- **Your task**
Keeping every word the same, return the listing from its first line until the line holding "rw [hv, foldl_keeps" has been returned as well.

- **Entries shown**
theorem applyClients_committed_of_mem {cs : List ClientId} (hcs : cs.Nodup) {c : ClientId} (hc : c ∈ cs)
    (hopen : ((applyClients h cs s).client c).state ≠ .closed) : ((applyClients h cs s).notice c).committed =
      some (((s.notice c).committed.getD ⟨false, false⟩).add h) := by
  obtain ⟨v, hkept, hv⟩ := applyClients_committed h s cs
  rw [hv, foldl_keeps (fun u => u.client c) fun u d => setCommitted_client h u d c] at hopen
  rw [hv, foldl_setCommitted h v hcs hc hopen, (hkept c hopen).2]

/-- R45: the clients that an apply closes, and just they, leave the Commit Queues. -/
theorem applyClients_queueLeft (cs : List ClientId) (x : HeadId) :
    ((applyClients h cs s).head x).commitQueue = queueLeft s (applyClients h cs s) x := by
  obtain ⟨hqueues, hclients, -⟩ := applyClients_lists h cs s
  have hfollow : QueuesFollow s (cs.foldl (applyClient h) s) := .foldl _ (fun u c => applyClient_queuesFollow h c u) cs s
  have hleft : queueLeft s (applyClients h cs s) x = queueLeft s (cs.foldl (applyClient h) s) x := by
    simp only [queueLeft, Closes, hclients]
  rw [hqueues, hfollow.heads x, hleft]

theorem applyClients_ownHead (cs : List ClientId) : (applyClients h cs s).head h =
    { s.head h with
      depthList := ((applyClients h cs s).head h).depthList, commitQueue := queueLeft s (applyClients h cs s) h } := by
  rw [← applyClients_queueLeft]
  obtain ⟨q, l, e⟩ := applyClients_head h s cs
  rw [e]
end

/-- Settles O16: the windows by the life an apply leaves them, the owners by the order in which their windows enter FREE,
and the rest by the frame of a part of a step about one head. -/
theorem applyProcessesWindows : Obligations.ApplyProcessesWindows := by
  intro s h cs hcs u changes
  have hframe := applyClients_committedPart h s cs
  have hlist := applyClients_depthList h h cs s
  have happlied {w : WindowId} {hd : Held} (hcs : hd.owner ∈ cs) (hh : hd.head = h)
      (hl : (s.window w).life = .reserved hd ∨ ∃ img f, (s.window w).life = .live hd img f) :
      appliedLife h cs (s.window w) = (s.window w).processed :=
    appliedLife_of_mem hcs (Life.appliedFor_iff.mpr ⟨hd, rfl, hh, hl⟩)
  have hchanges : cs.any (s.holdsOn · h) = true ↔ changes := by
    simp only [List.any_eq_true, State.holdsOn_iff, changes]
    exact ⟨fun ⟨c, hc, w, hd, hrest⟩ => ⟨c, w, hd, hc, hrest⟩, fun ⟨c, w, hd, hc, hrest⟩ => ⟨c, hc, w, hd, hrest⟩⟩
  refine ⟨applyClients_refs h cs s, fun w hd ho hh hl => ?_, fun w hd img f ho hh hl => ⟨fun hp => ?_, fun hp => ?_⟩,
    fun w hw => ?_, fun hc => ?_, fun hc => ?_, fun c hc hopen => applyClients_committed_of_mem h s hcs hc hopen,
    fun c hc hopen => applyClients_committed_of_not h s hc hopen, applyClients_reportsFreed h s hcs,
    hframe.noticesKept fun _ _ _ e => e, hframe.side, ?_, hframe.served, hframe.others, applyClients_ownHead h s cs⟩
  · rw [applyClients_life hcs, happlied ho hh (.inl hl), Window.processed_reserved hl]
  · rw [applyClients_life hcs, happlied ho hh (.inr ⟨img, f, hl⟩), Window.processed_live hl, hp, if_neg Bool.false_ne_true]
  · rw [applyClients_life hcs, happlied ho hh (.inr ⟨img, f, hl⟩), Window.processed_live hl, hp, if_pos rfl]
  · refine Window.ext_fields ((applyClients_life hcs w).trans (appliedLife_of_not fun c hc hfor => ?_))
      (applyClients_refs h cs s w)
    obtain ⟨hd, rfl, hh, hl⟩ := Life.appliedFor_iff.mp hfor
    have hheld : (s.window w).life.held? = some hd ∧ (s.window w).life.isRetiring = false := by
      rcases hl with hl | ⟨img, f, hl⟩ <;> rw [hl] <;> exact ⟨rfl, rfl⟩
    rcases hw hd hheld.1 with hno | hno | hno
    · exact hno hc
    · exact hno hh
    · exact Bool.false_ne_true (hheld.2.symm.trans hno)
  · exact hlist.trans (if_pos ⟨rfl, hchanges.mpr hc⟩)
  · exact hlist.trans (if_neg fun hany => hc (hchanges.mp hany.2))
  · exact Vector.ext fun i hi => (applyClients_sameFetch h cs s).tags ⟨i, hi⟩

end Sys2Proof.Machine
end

- **Written reply**
theorem applyClients_committed_of_mem {cs : List ClientId} (hcs : cs.Nodup) {c : ClientId} (hc : c ∈ cs)
    (hopen : ((applyClients h cs s).client c).state ≠ .closed) : ((applyClients h cs s).notice c).committed =
      some (((s.notice c).committed.getD ⟨false, false⟩).add h) := by
  obtain ⟨v, hkept, hv⟩ := applyClients_committed h s cs
  rw [hv, foldl_keeps (fun u => u.client c) fun u d => setCommitted_client h u d c] at hopen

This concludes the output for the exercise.